Nothing but an exact repeat of the entries below should appear in your answer.

◆ **SUPPLIED ENTRIES**
━━━━━━━━

-- ==== Sys2Proof/Syntax.lean ====
section
/-! DEFINITION. The commands of the bridge: one constructor of `Instr` per row of spec/opcode_table.json. -/

namespace Sys2Proof

/-- The two link ports: C faces the coordinator, D faces the drives (spec/00, Table 9-1). -/
inductive Port
  | c
  | d
  deriving DecidableEq, Repr

/-- The five kinds of line symbol (R25). -/
inductive Symbol
  | word (w : LinkWord)
  | startMark
  | endMark
  | abortMark
  | idle
  deriving DecidableEq, Repr

/-- The pieces of work that one cycle close brings, with the expiry of the cycle timer that may fall at the same
instant. R149 and R167 let each be taken before or after the others, but for the order inside the runner block's own
operation (R137) and for an expiry after the restart, which does not occur (R43). -/
inductive CloseAct
  /-- The cycle timer restarts (R43). -/
  | restart
  /-- The cycle period is stored (R45). -/
  | period
  /-- The frame's cycle number is stored (R46). -/
  | number
  /-- The rewriter commits (R19). -/
  | commit
  /-- A report fail is handed over when Port D is STUCK (R36). -/
  | stuckReport
  /-- The runner block's operation, with the requests it takes (R137). -/
  | runners
  /-- Every other request of the frame is executed (R166, R167). -/
  | request
  /-- An expiry of the cycle timer that falls at the same instant, taken before the restart (R43, R92, R149). -/
  | expiry
  deriving DecidableEq, Repr

/-- The commands: one constructor per row of spec/opcode_table.json. The fields of a request are those that R168
says its kind reads, with the tag. -/
inductive Instr
  /-- HARDWARE_RESET (R181): `straps` is what NA0 to NA5 read while it lasts. -/
  | hardwareReset (straps : BitVec 6)
  /-- RESET_END (R182): `straps` is what NA0 to NA5 read at that moment. -/
  | resetEnd (straps : BitVec 6)
  /-- SWITCH_IN (R184). -/
  | switchIn
  /-- PASSIVE_SYMBOL (R26): a symbol at a port while the relay joins the ports. -/
  | passiveSymbol (p : Port) (sym : Symbol)
  /-- KEY_INPUT_CHANGE (R187): the KEY input now reads `on`. -/
  | keyInputChange (on : Bool)
  /-- KEY_CHANGE (R187): the raw key level has held for 20 ms. -/
  | keyChange
  /-- WBRK_INPUT_CHANGE (R93): the WBRK contact is now closed, or open. -/
  | wbrkInputChange (closed : Bool)
  /-- BREAK_ONSET (R94): the raw WBRK level has held asserted for 0.5 ms. -/
  | breakOnset
  /-- BREAK_END (R93): the raw WBRK level has held released for 0.5 ms. -/
  | breakEnd
  /-- START_MARK (R27). -/
  | startMark (p : Port)
  /-- DATA_WORD (R28). -/
  | dataWord (p : Port) (w : LinkWord)
  /-- ABORT_MARK (R33). -/
  | abortMark (p : Port)
  /-- IDLE_SYMBOL (R27). -/
  | idleSymbol (p : Port)
  /-- TRANSMIT_SYMBOL (R31): the transmitter of port `p` sends one symbol. -/
  | transmitSymbol (p : Port)
  /-- CYCLE_CLOSE (R30): the end mark that closes the cycle frame, with the order in which its work is taken. -/
  | cycleClose (order : List CloseAct)
  /-- CYCLE_FAIL (R20): an end mark that fails the cycle frame. -/
  | cycleFail
  /-- REPORT_CLOSE (R52): the end mark that closes the report frame. -/
  | reportClose
  /-- REPORT_FAIL (R53): an end mark that fails the report frame. -/
  | reportFail
  /-- LINE_STUCK (R35): no line transition at port `p` for 1 ms. -/
  | lineStuck (p : Port)
  /-- LINE_RECOVERY (R35): the first line transition at a STUCK receiver. -/
  | lineRecovery (p : Port)
  /-- CYCLE_TIMEOUT (R43): the cycle timer's remaining time has run out. -/
  | cycleTimeout
  /-- RAMP_COMPLETE (R118). -/
  | rampComplete (r : Fin 4)
  /-- DWELL_EXPIRY (R120). -/
  | dwellExpiry (r : Fin 4)
  /-- WAIT_TIMEOUT (R122). -/
  | waitTimeout (r : Fin 4)
  /-- READ (R170). -/
  | read (tag region : BitVec 8) (record offset : BitVec 16) (count : BitVec 8)
  /-- RING_STREAM_READ (R158); the word offset is not used. -/
  | ringStreamRead (tag : BitVec 8) (count : BitVec 8)
  /-- WRITE (R171) to a region with no write behaviour of its own. -/
  | write (tag region : BitVec 8) (record offset : BitVec 16) (data : List Word)
  /-- SECTION_WRITE (R3). -/
  | sectionWrite (tag : BitVec 8) (record offset : BitVec 16) (data : List Word)
  /-- SET_WRITE (R66). -/
  | setWrite (tag : BitVec 8) (record offset : BitVec 16) (data : List Word)
  /-- PROGRAM_WRITE (R113). -/
  | programWrite (tag : BitVec 8) (record offset : BitVec 16) (data : List Word)
  /-- EVENTS_WRITE (R175). -/
  | eventsWrite (tag : BitVec 8) (record offset : BitVec 16) (data : List Word)
  /-- BRIDGE_WRITE (R44). -/
  | bridgeWrite (tag : BitVec 8) (record offset : BitVec 16) (data : List Word)
  /-- ENGAGE (R189). -/
  | engage (tag : BitVec 8)
  /-- DISENGAGE (R190). -/
  | disengage (tag : BitVec 8)
  /-- START (R136): the record index is the runner, the word offset the step index. -/
  | start (tag : BitVec 8) (runner step : BitVec 16) (sections : List Word)
  /-- STOP (R146). -/
  | stop (tag : BitVec 8) (runner : BitVec 16)
  /-- CLOSE (R148). -/
  | close (tag : BitVec 8) (runner : BitVec 16)
  /-- RELEASE (R103). -/
  | release (tag : BitVec 8) (sect : BitVec 16)
  /-- TRIP (R98). -/
  | trip (tag : BitVec 8) (sect : BitVec 16)
  /-- SIGNAL (R142). -/
  | signal (tag : BitVec 8) (mark : BitVec 16) (data : List Word)
  /-- CLEAR (R177). -/
  | clear (tag : BitVec 8) (items : List Word)
  /-- PROTECT (R176). -/
  | protect (tag : BitVec 8) (group : BitVec 16) (data : List Word)
  /-- BADREQUEST (R169): a request of an unknown kind. -/
  | badRequest (tag kind : BitVec 8)
  /-- END_MARK (R34): an end mark at an inline receiver; where it closes a cycle frame the order is as in
  `cycleClose`. -/
  | endMark (p : Port) (order : List CloseAct)
  deriving DecidableEq, Repr

end Sys2Proof
end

━━━━━━━━

◆ **OUTPUT FOR THIS TASK**
-- ==== Sys2Proof/Syntax.lean ====
section
/-! DEFINITION. The commands of the bridge: one constructor of `Instr` per row of spec/opcode_table.json. -/

namespace Sys2Proof

/-- The two link ports: C faces the coordinator, D faces the drives (spec/00, Table 9-1). -/
inductive Port
  | c
  | d
  deriving DecidableEq, Repr

/-- The five kinds of line symbol (R25). -/
inductive Symbol
  | word (w : LinkWord)
  | startMark
  | endMark
  | abortMark
  | idle
  deriving DecidableEq, Repr

/-- The pieces of work that one cycle close brings, with the expiry of the cycle timer that may fall at the same
instant. R149 and R167 let each be taken before or after the others, but for the order inside the runner block's own
operation (R137) and for an expiry after the restart, which does not occur (R43). -/
inductive CloseAct
  /-- The cycle timer restarts (R43). -/
  | restart
  /-- The cycle period is stored (R45). -/
  | period
  /-- The frame's cycle number is stored (R46). -/
  | number
  /-- The rewriter commits (R19). -/
  | commit
  /-- A report fail is handed over when Port D is STUCK (R36). -/
  | stuckReport
  /-- The runner block's operation, with the requests it takes (R137). -/
  | runners
  /-- Every other request of the frame is executed (R166, R167). -/
  | request
  /-- An expiry of the cycle timer that falls at the same instant, taken before the restart (R43, R92, R149). -/
  | expiry
  deriving DecidableEq, Repr

/-- The commands: one constructor per row of spec/opcode_table.json. The fields of a request are those that R168
says its kind reads, with the tag. -/
inductive Instr
  /-- HARDWARE_RESET (R181): `straps` is what NA0 to NA5 read while it lasts. -/
  | hardwareReset (straps : BitVec 6)
  /-- RESET_END (R182): `straps` is what NA0 to NA5 read at that moment. -/
  | resetEnd (straps : BitVec 6)
  /-- SWITCH_IN (R184). -/
  | switchIn
  /-- PASSIVE_SYMBOL (R26): a symbol at a port while the relay joins the ports. -/
  | passiveSymbol (p : Port) (sym : Symbol)
  /-- KEY_INPUT_CHANGE (R187): the KEY input now reads `on`. -/
  | keyInputChange (on : Bool)
  /-- KEY_CHANGE (R187): the raw key level has held for 20 ms. -/
  | keyChange
  /-- WBRK_INPUT_CHANGE (R93): the WBRK contact is now closed, or open. -/
  | wbrkInputChange (closed : Bool)
  /-- BREAK_ONSET (R94): the raw WBRK level has held asserted for 0.5 ms. -/
  | breakOnset
  /-- BREAK_END (R93): the raw WBRK level has held released for 0.5 ms. -/
  | breakEnd
  /-- START_MARK (R27). -/
  | startMark (p : Port)
  /-- DATA_WORD (R28). -/
  | dataWord (p : Port) (w : LinkWord)
  /-- ABORT_MARK (R33). -/
  | abortMark (p : Port)
  /-- IDLE_SYMBOL (R27). -/
  | idleSymbol (p : Port)
  /-- TRANSMIT_SYMBOL (R31): the transmitter of port `p` sends one symbol. -/
  | transmitSymbol (p : Port)
  /-- CYCLE_CLOSE (R30): the end mark that closes the cycle frame, with the order in which its work is taken. -/
  | cycleClose (order : List CloseAct)
  /-- CYCLE_FAIL (R20): an end mark that fails the cycle frame. -/
  | cycleFail
  /-- REPORT_CLOSE (R52): the end mark that closes the report frame. -/
  | reportClose
  /-- REPORT_FAIL (R53): an end mark that fails the report frame. -/
  | reportFail
  /-- LINE_STUCK (R35): no line transition at port `p` for 1 ms. -/
  | lineStuck (p : Port)
  /-- LINE_RECOVERY (R35): the first line transition at a STUCK receiver. -/
  | lineRecovery (p : Port)
  /-- CYCLE_TIMEOUT (R43): the cycle timer's remaining time has run out. -/
  | cycleTimeout
  /-- RAMP_COMPLETE (R118). -/
  | rampComplete (r : Fin 4)
  /-- DWELL_EXPIRY (R120). -/
  | dwellExpiry (r : Fin 4)
  /-- WAIT_TIMEOUT (R122). -/
  | waitTimeout (r : Fin 4)
  /-- READ (R170). -/
  | read (tag region : BitVec 8) (record offset : BitVec 16) (count : BitVec 8)
  /-- RING_STREAM_READ (R158); the word offset is not used. -/
  | ringStreamRead (tag : BitVec 8) (count : BitVec 8)
  /-- WRITE (R171) to a region with no write behaviour of its own. -/
  | write (tag region : BitVec 8) (record offset : BitVec 16) (data : List Word)
  /-- SECTION_WRITE (R3). -/
  | sectionWrite (tag : BitVec 8) (record offset : BitVec 16) (data : List Word)
  /-- SET_WRITE (R66). -/
  | setWrite (tag : BitVec 8) (record offset : BitVec 16) (data : List Word)
  /-- PROGRAM_WRITE (R113). -/
  | programWrite (tag : BitVec 8) (record offset : BitVec 16) (data : List Word)
  /-- EVENTS_WRITE (R175). -/
  | eventsWrite (tag : BitVec 8) (record offset : BitVec 16) (data : List Word)
  /-- BRIDGE_WRITE (R44). -/
  | bridgeWrite (tag : BitVec 8) (record offset : BitVec 16) (data : List Word)
  /-- ENGAGE (R189). -/
  | engage (tag : BitVec 8)
  /-- DISENGAGE (R190). -/
  | disengage (tag : BitVec 8)
  /-- START (R136): the record index is the runner, the word offset the step index. -/
  | start (tag : BitVec 8) (runner step : BitVec 16) (sections : List Word)
  /-- STOP (R146). -/
  | stop (tag : BitVec 8) (runner : BitVec 16)
  /-- CLOSE (R148). -/
  | close (tag : BitVec 8) (runner : BitVec 16)
  /-- RELEASE (R103). -/
  | release (tag : BitVec 8) (sect : BitVec 16)
  /-- TRIP (R98). -/
  | trip (tag : BitVec 8) (sect : BitVec 16)
  /-- SIGNAL (R142). -/
  | signal (tag : BitVec 8) (mark : BitVec 16) (data : List Word)
  /-- CLEAR (R177). -/
  | clear (tag : BitVec 8) (items : List Word)
  /-- PROTECT (R176). -/
  | protect (tag : BitVec 8) (group : BitVec 16) (data : List Word)
  /-- BADREQUEST (R169): a request of an unknown kind. -/
  | badRequest (tag kind : BitVec 8)
  /-- END_MARK (R34): an end mark at an inline receiver; where it closes a cycle frame the order is as in
  `cycleClose`. -/
  | endMark (p : Port) (order : List CloseAct)
  deriving DecidableEq, Repr

end Sys2Proof
end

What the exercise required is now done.